HaloTag7: A genetically engineered tag that enhances bacterial expression of soluble proteins and improves protein purification
Promega Corporation, 2800 Woods Hollow Road, Madison, WI 53711, USA Protein Expression and Purification
(Impact Factor: 1.7).
11/2009; 68(1):110-120. DOI: 10.1016/j.pep.2009.05.010
Over-expression and purification of soluble and functional proteins remain critical challenges for many aspects of biomolecular research. To address this, we have developed a novel protein tag, HaloTag7, engineered to enhance expression and solubility of recombinant proteins and to provide efficient protein purification coupled with tag removal.

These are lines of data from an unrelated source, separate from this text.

/-- The port's instance sends over UDP: IEEE 1588-2019 alone, since IEEE 802.1AS-2020 knows IEEE 802.3 only (R139, R140). -/
def ptpUdp (s : State) (p : Nat) : Bool := (ptpOf s p).mode == 1 && s.par.time.udp.getLsbD p

/-- Bytes of the frame of a PTP message of a type on a port, with its FCS. -/
def ptpSize (s : State) (p kind : Nat) : Nat :=
  max 64 (ptpLen ((ptpOf s p).mode == 2) kind + if ptpUdp s p then 46 else 18)

/-- The sourcePortIdentity of a port: the clockIdentity and a portNumber, which IEEE 1588-2019 counts from 1 (R138, R143; log
entry 21). -/
def portIdentity (s : State) (p : Nat) : Nat := s.par.time.clockId * 65536 + (p + 1)

/-- A PTP message of a type: its domain, its transport (1 UDP over IPv4), its sequence number, its logMessageInterval, its
sourcePortIdentity, and what the type carries (R139). -/
def ptpMsg (s : State) (p kind seq : Nat) (log : Int) (fields : List Nat) : Output :=
  .ptp p kind ([ptpDomain s p, bit (ptpUdp s p), seq, (log % 256).toNat, portIdentity s p] ++ fields)

/-- Sends a PTP message of a type in class 7 (R389, R402); an event message asks for its egress timestamp (R145). -/
def ptpSend (p kind seq : Nat) (log : Int) (fields : List Nat) (s : State) : State :=
  let ts := if kind ≤ 3 then some (none, seq) else none
  ownFrame p 7 (ptpSize s p kind) ts (ptpMsg s p kind seq log fields) s

/-- A frame sent with a timestamp request produces an egress timestamp (R145). -/
def askStamp (p : Nat) (e : TxEntry) (s : State) : State := updPtp p (fun x => { x with asked := x.asked ++ [e] }) s

/-- A correction field as its 64 bits. -/
def corr64 (c : Int) : Nat := (c % (2 ^ 64 : Nat)).toNat

/-- The correction field of a request, which takes off the port's delayAsymmetry (R147). -/
def requestCorr (s : State) (p : Nat) : Nat := corr64 (-(tget 0 s.par.time.asym p))

/-- Sends a Delay_Req (1) or a Pdelay_Req (2) where the interval since the last one has passed (R139, R140). -/
def ptpRequest (kind p : Nat) (s : State) : State :=
  let x := ptpOf s p
  let due := match x.reqTide with | none => true | some t => t + intervalTides (logDelayOf s p) ≤ s.clk.tide
  if !due then s
  else
    let q := (x.reqSeq + 1) % 65536
    ptpSend p kind q 0x7F [requestCorr s p]
      (updPtp p (fun x => { x with reqSeq := q, reqTide := some s.clk.tide, reqStamp := none, pdResp := none }) s)

/-- Pdelay_Req of every port that uses peer delay. -/
def peerRequests (s : State) : State := each (List.range 10) (fun p s => if peerDelay s p then ptpRequest 2 p s else s) s

/-- A time stamp with a correction, in units of 2^-16 ns (R147). -/
def stamp16 (x : Stamp) (corr : Int) : Int := ((x.sec * 1000000000 + x.ns : Nat) : Int) * 65536 + corr

/-- A mean delay from twice its value in units of 2^-16 ns, as whole ns; a negative one reads 0 (R139, R170; log entry
21). -/
def setDelay (p : Nat) (twice : Int) (s : State) : State := updPtp p (fun x => { x with meanDelay := (twice / 131072).toNat }) s

/-- A data set is better than another: lower values first, in the order of the best master clock algorithm
(R139, log entry 21). -/
def betterThan (a b : Announce) : Bool :=
  let l (x : Announce) := [x.priority1, x.clockClass, x.accuracy, x.variance, x.priority2, x.gm, x.stepsRemoved, x.source]
  match (List.zip (l a) (l b)).find? fun y => y.1 != y.2 with
  | some y => y.1 < y.2
  | none => false

/-- The grandmaster data that the module announces of itself (R143, R144). -/
def ownAnnounce (s : State) : Announce :=
  let t := s.time
  let cls := match t.st with
    | 2 => 6
    | 3 => if t.est ≤ 10000 then 7 else 187
    | 4 => 187
    | _ => 248
  let ts := if t.st == 2 && t.src == 2 then 0x20 else if t.st == 2 && t.src == 3 then 0x90 else 0xA0
  { gm := s.par.time.clockId, priority1 := s.par.time.priority1, clockClass := cls, accuracy := Config.clockAccuracy,
    variance := Config.clockVariance,
    priority2 := s.par.time.priority2, stepsRemoved := 0, source := s.par.time.clockId, timeSource := ts,
    utcOfs := utcOfs s.rtc, utcValid := true, leap61 := false, leap59 := false }

/-- What the field and cabinet ports announce (R143, R144). -/
def announced (s : State) : Announce :=
  match s.time.parent with
  | some a => if s.time.st == 2 && s.time.src == 1 then { a with stepsRemoved := a.stepsRemoved + 1 } else ownAnnounce s
  | none => ownAnnounce s

/-- A foreign master is qualified: after two Announces for IEEE 1588-2019, which IEEE 802.1AS-2020 does not ask for
(R139, R140). -/
def isQualified (mode : Nat) (f : ForeignMaster) : Bool := f.heard ≥ 2 || (mode == 2 && f.heard ≥ 1)

/-- The best qualified foreign master of a ring port (R139). -/
def qualified (s : State) (p : Nat) : Option Announce :=
  let x := ptpOf s p
  (x.foreign.filter (isQualified x.mode)).foldl (fun (a : Option Announce) f =>
    match a with
    | some b => if betterThan f.announce b then some f.announce else a
    | none => some f.announce) none

/-- The record of a foreign master (R139). -/
def heardOf (s : State) (p src : Nat) : Option ForeignMaster := (ptpOf s p).foreign.find? fun f => f.announce.source == src

/-- A record is kept: it is that of the port's qualified master, whose silence ANNOUNCE_RECEIPT_TIMEOUT tells, or its last
Announce is no older than four announce intervals, the window of IEEE 1588-2019 (PRESUMED, log entry 21). -/
def keepMaster (s : State) (p : Nat) (f : ForeignMaster) : Bool :=
  (qualified s p).any (fun a => a.source == f.announce.source) || s.clk.ran ≤ f.ran + 4 * intervalTides (logAnnounceOf s p)

/-- An Announce counts in its master's record (R139). -/
def hearMaster (p : Nat) (a : Announce) (s : State) : State :=
  let n := match heardOf s p a.source with | some f => f.heard + 1 | none => 1
  let l := (ptpOf s p).foreign.filter fun f => keepMaster s p f && f.announce.source != a.source
  updPtp p (fun x => { x with foreign := { announce := a, heard := n, ran := s.clk.ran } :: l }) s

/-- The port forgets the master that it follows, or, where none is qualified, every one it has heard (R139). -/
def forgetMaster (p : Nat) (s : State) : State :=
  updPtp p (fun x => { x with foreign := match qualified s p with
    | some a => x.foreign.filter fun f => f.announce.source != a.source
    | none => [] }) s

/-- Ring ports of an instance. -/
def ringPorts (s : State) (m : Nat) : List Nat := [0, 1].filter fun p => (ptpOf s p).mode == m

/-- The module's own data set in the election: its clockClass is 248, since the worked example of chapter 05 has a module in
HOLDOVER follow the ring again, which a class below 128 would bar (log entry 21). -/
def ownSet (s : State) : Announce := { ownAnnounce s with clockClass := 248 }

/-- The ring port that hears the best master of an instance, where that master is better than the module itself (R139). -/
def slavePort (s : State) (m : Nat) : Option Nat :=
  (ringPorts s m).foldl (fun (a : Option Nat) p =>
    match qualified s p, a.bind (qualified s) with
    | some y, some x => if betterThan y x then some p else a
    | some y, none => if betterThan (ownSet s) y then a else some p
    | none, _ => a) none

/-- portState of a ring port (R139, R140): SLAVE 9 at the best master, PASSIVE 7 where another path to the same grandmaster
is heard, MASTER 6 elsewhere. -/
def ringRole (s : State) (p : Nat) : Nat :=
  match slavePort s (ptpOf s p).mode with
  | none => 6
  | some q =>
    if q == p then 9
    else match qualified s p, qualified s q with
      | some y, some x => if y.gm == x.gm && y.stepsRemoved ≤ x.stepsRemoved + 1 then 7 else 6
      | _, _ => 6

/-- The parent: where both instances have a SLAVE port, the better master (log entry 21). -/
def parentOf (s : State) : Option Announce :=
  match (slavePort s 1).bind (qualified s), (slavePort s 2).bind (qualified s) with
  | some x, some y => if betterThan y x then some y else some x
  | some x, none => some x
  | none, y => y

/-- The election of each instance on the ring ports (R139, R140). -/
def bmca (s : State) : State :=
  let was := s.time.parent
  let now := parentOf s
  let roles := [0, 1].map (ringRole s)
  let s := each [0, 1] (fun p s => if (ptpOf s p).mode == 0 then s else updPtp p (fun x => { x with st := roles.getD p 0 }) s) s
  let changed := match was, now with
    | some x, some y => x.utcOfs != y.utcOfs || x.leap61 != y.leap61 || x.leap59 != y.leap59 || x.utcValid != y.utcValid
    | _, some _ => true
    | _, none => false
  let s : State := { s with time := { s.time with parent := now, utcNew := s.time.utcNew || changed } }
  match was, now with
  | some x, some y => if x.gm != y.gm then invalidate 1 { s with time := { s.time with newGm := true, gm := y.gm } } else s
  | none, some y => { s with time := { s.time with newGm := s.time.newGm || y.gm != s.time.gm, gm := y.gm } }
  | some _, none => invalidate 1 s
  | none, none => s

/-- PTP_ANNOUNCE_RX (R139, R157, R181). -/
def execPtpAnnounceRx (port : Nat) (a : Announce) (s : State) : Res :=
  doneIn [.clk, .host, .time, .log, .out] s (
    if port > 1 || !inDomain s port a.domain then s else bmca (hearMaster port a s))

/-- ANNOUNCE_RECEIPT_TIMEOUT (R139): the port forgets its master. -/
def execAnnounceReceiptTimeout (port : Nat) (s : State) : Res :=
  doneIn [.clk, .host, .time, .log, .out] s (
    if port > 1 || (ptpOf s port).mode == 0 then s
    else bmca (forgetMaster port s))

/-- PTP_SYNC_RX (R145, R147, R153, R156): an offset measurement at each Sync of the parent, from its origin timestamp, the
mean path delay, the asymmetry and the corrected ingress timestamp; and the port's next Delay_Req. -/
def execPtpSyncRx (port : Nat) (m : SyncMsg) (s : State) : Res :=
  doneIn [.clk, .host, .stats, .time, .pool, .ports, .log, .out, .free] s (
    let x := ptpOf s port
    let own := match qualified s port, s.time.parent with | some a, some b => a.source == m.source && b.source == m.source | _, _ => false
    if port > 1 || x.st != 9 || !inDomain s port m.domain || !own then s
    else
      let c := s.par.time
      let t1 := stamp16 m.origin m.corr
      let t2 := stamp16 m.stamp (-(tget 0 c.ingress port))
      let d := (t1 + x.meanDelay * 65536 + tget 0 c.asym port - t2) / 65536
      let s := updPtp port (fun x => { x with lastSync := some (t1, t2) }) s
      measure 1 d (if peerDelay s port then s else ptpRequest 1 port s))

/-- RING_SYNC_TIMEOUT (R153, R157). -/
def execRingSyncTimeout (s : State) : Res := doneIn [.clk, .host, .time, .log, .out] s (if (srcOf s 1).valid then invalidate 1 s else s)

/-- EXT_PPS_EDGE (R153, R154, R156): the offset to the nearest whole second, and the time since the edge before. -/
def execExtPpsEdge (offset : Int) (gap : Nat) (s : State) : Res :=
  doneIn [.clk, .host, .time, .log, .out, .free] s (
    let near := offset.natAbs ≤ 250000000
    let good := 999999000 ≤ gap && gap ≤ 1000001000
    let s := updSrc 3 (fun x => { x with unlabelled := !near }) s
    if near && good then measure 3 offset s
    else if (srcOf s 3).valid then invalidate 3 s else s)

/-- EXT_PPS_LOSS (R153). -/
def execExtPpsLoss (s : State) : Res := doneIn [.clk, .host, .time, .log, .out] s (if (srcOf s 3).valid then invalidate 3 s else s)

/-- EXT_10M_ACCEPT (R41, R155): within ±2 ppm over 1 s. -/
def execExt10mAccept (ppb : Int) (s : State) : Res :=
  doneIn [.time] s (if ppb.natAbs ≤ 2000 then { s with time := { s.time with ext10m := true } } else s)

/-- EXT_10M_LOSS (R41, R155). -/
def execExt10mLoss (s : State) : Res := doneIn [.time] s { s with time := { s.time with ext10m := false } }

/-- A time stamp moved by a latency of 2^-16 ns (R147). -/
def shiftStamp (x : Stamp) (lat : Int) : Stamp :=
  let t : Int := ((x.sec * 1000000000 + x.ns : Nat) : Int) + lat / 65536
  { sec := t.toNat / 1000000000, ns := t.toNat % 1000000000 }

/-- What the answer to a delay request carries: the corrected receipt timestamp in whole ns, the port identity of the request,
and its correction less the fraction of a ns of that timestamp (R139, R147). -/
def answerFields (s : State) (p : Nat) (m : DelayReq) : List Nat :=
  let lat := -(tget 0 s.par.time.ingress p)
  let t := shiftStamp m.stamp lat
  [t.sec, t.ns, m.source, corr64 (m.corr - lat % 65536)]

/-- PTP_DELAY_REQ_RX (R139, R141, R147): a master with delay request-response answers each Delay_Req of its domain. -/
def execPtpDelayReqRx (port seq : Nat) (m : DelayReq) (s : State) : Res :=
  let x := ptpOf s port
  doneIn [.host, .stats, .pool, .ports, .out] s (
    if x.mode == 1 && x.st == 6 && !peerDelay s port && inDomain s port m.domain then
      ptpSend port 9 seq (logDelayOf s port) (answerFields s port m) s
    else s)

/-- A Pdelay_Resp or its follow-up completes an exchange with the request's egress timestamp (R139, R140, R147): twice the
mean delay is rest less that timestamp and the asymmetry. -/
def peerMeasured (p : Nat) (rest : Int) (s : State) : State :=
  match (ptpOf s p).reqStamp with
  | none => s
  | some t => setDelay p (rest - stamp16 t 0 - tget 0 s.par.time.asym p) (updPtp p (fun x => { x with reqStamp := none, pdResp := none }) s)

/-- PTP_PDELAY_RX (R139, R140): a request is answered, with a follow-up once its egress timestamp stands; a response to the
port's own request gives the mean link delay. -/
def execPtpPdelayRx (port : Nat) (m : PdelayMsg) (s : State) : Res :=
  let x := ptpOf s port
  let lat := -(tget 0 s.par.time.ingress port)
  doneIn [.host, .stats, .time, .pool, .ports, .out] s (
    if !peerDelay s port then s
    else match m with
      | .request seq q => if inDomain s port q.domain then ptpSend port 3 seq 0x7F (answerFields s port q) s else s
      | .response domain seq twoStep receipt corr stamp =>
        if seq != x.reqSeq || !inDomain s port domain then s
        else if twoStep then updPtp port (fun x => { x with pdResp := some (stamp16 receipt (-corr), stamp16 stamp lat) }) s
        else peerMeasured port (stamp16 stamp lat - corr) s
      | .followUp domain seq origin corr =>
        match x.pdResp with
        | none => s
        | some (a, t4) => if seq != x.reqSeq || !inDomain s port domain then s else peerMeasured port (t4 + a - stamp16 origin corr) s)

/-- PTP_DELAY_RESP_RX (R139, R147): the mean path delay of a ring port in SLAVE state, from the latest Sync and the port's own
Delay_Req. -/
def execPtpDelayRespRx (port seq : Nat) (m : DelayResp) (corr : Int) (s : State) : Res :=
  let x := ptpOf s port
  doneIn [.time] s (
    if port > 1 || x.mode != 1 || x.st != 9 || peerDelay s port || seq != x.reqSeq || !inDomain s port m.domain
        || m.requester != portIdentity s port then s
    else match x.lastSync, x.reqStamp with
      | some (t1, t2), some t3 =>
        setDelay port (t2 - stamp16 t3 0 + (stamp16 m.receive 0 - t1) - tget 0 s.par.time.asym port - corr)
          (updPtp port (fun x => { x with reqStamp := none }) s)
      | _, _ => s)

HaloTag7 was designed to bind rapidly and covalently with a unique synthetic linker to achieve an essentially irreversible attachment. The synthetic linker may be attached to a variety of entities such as fluorescent dyes and solid supports, permitting labeling of fusion proteins in cell lysates for expression screening, and efficient capture of fusion proteins onto a purification resin. The combination of covalent capture with rapid binding kinetics overcomes the equilibrium-based limitations associated with traditional affinity tags and enables efficient capture even at low expression levels. Following immobilization on the resin, the protein of interest is released by cleavage at an optimized TEV protease recognition site, leaving HaloTag7 bound to the resin and pure protein in solution. Evaluation of HaloTag7 for expression of 23 human proteins in Escherichia coli relative to MBP, GST and His6Tag revealed that 74% of the proteins were produced in soluble form when fused to HaloTag7 compared to 52%, 39% and 22%, respectively, for the other tags. Using a subset of the test panel, more proteins fused to HaloTag7 were successfully purified than with the other tags, and these proteins were of higher yield and purity.
Available from: Eduardo A. Ceccarelli
- "MBP and GST bind to their substrates non-covalently. On the contrary, the HaloTag7 (Promega) is based on the covalent capture of the tag to the resin, making the system fast and highly specific (Ohana et al., 2009). "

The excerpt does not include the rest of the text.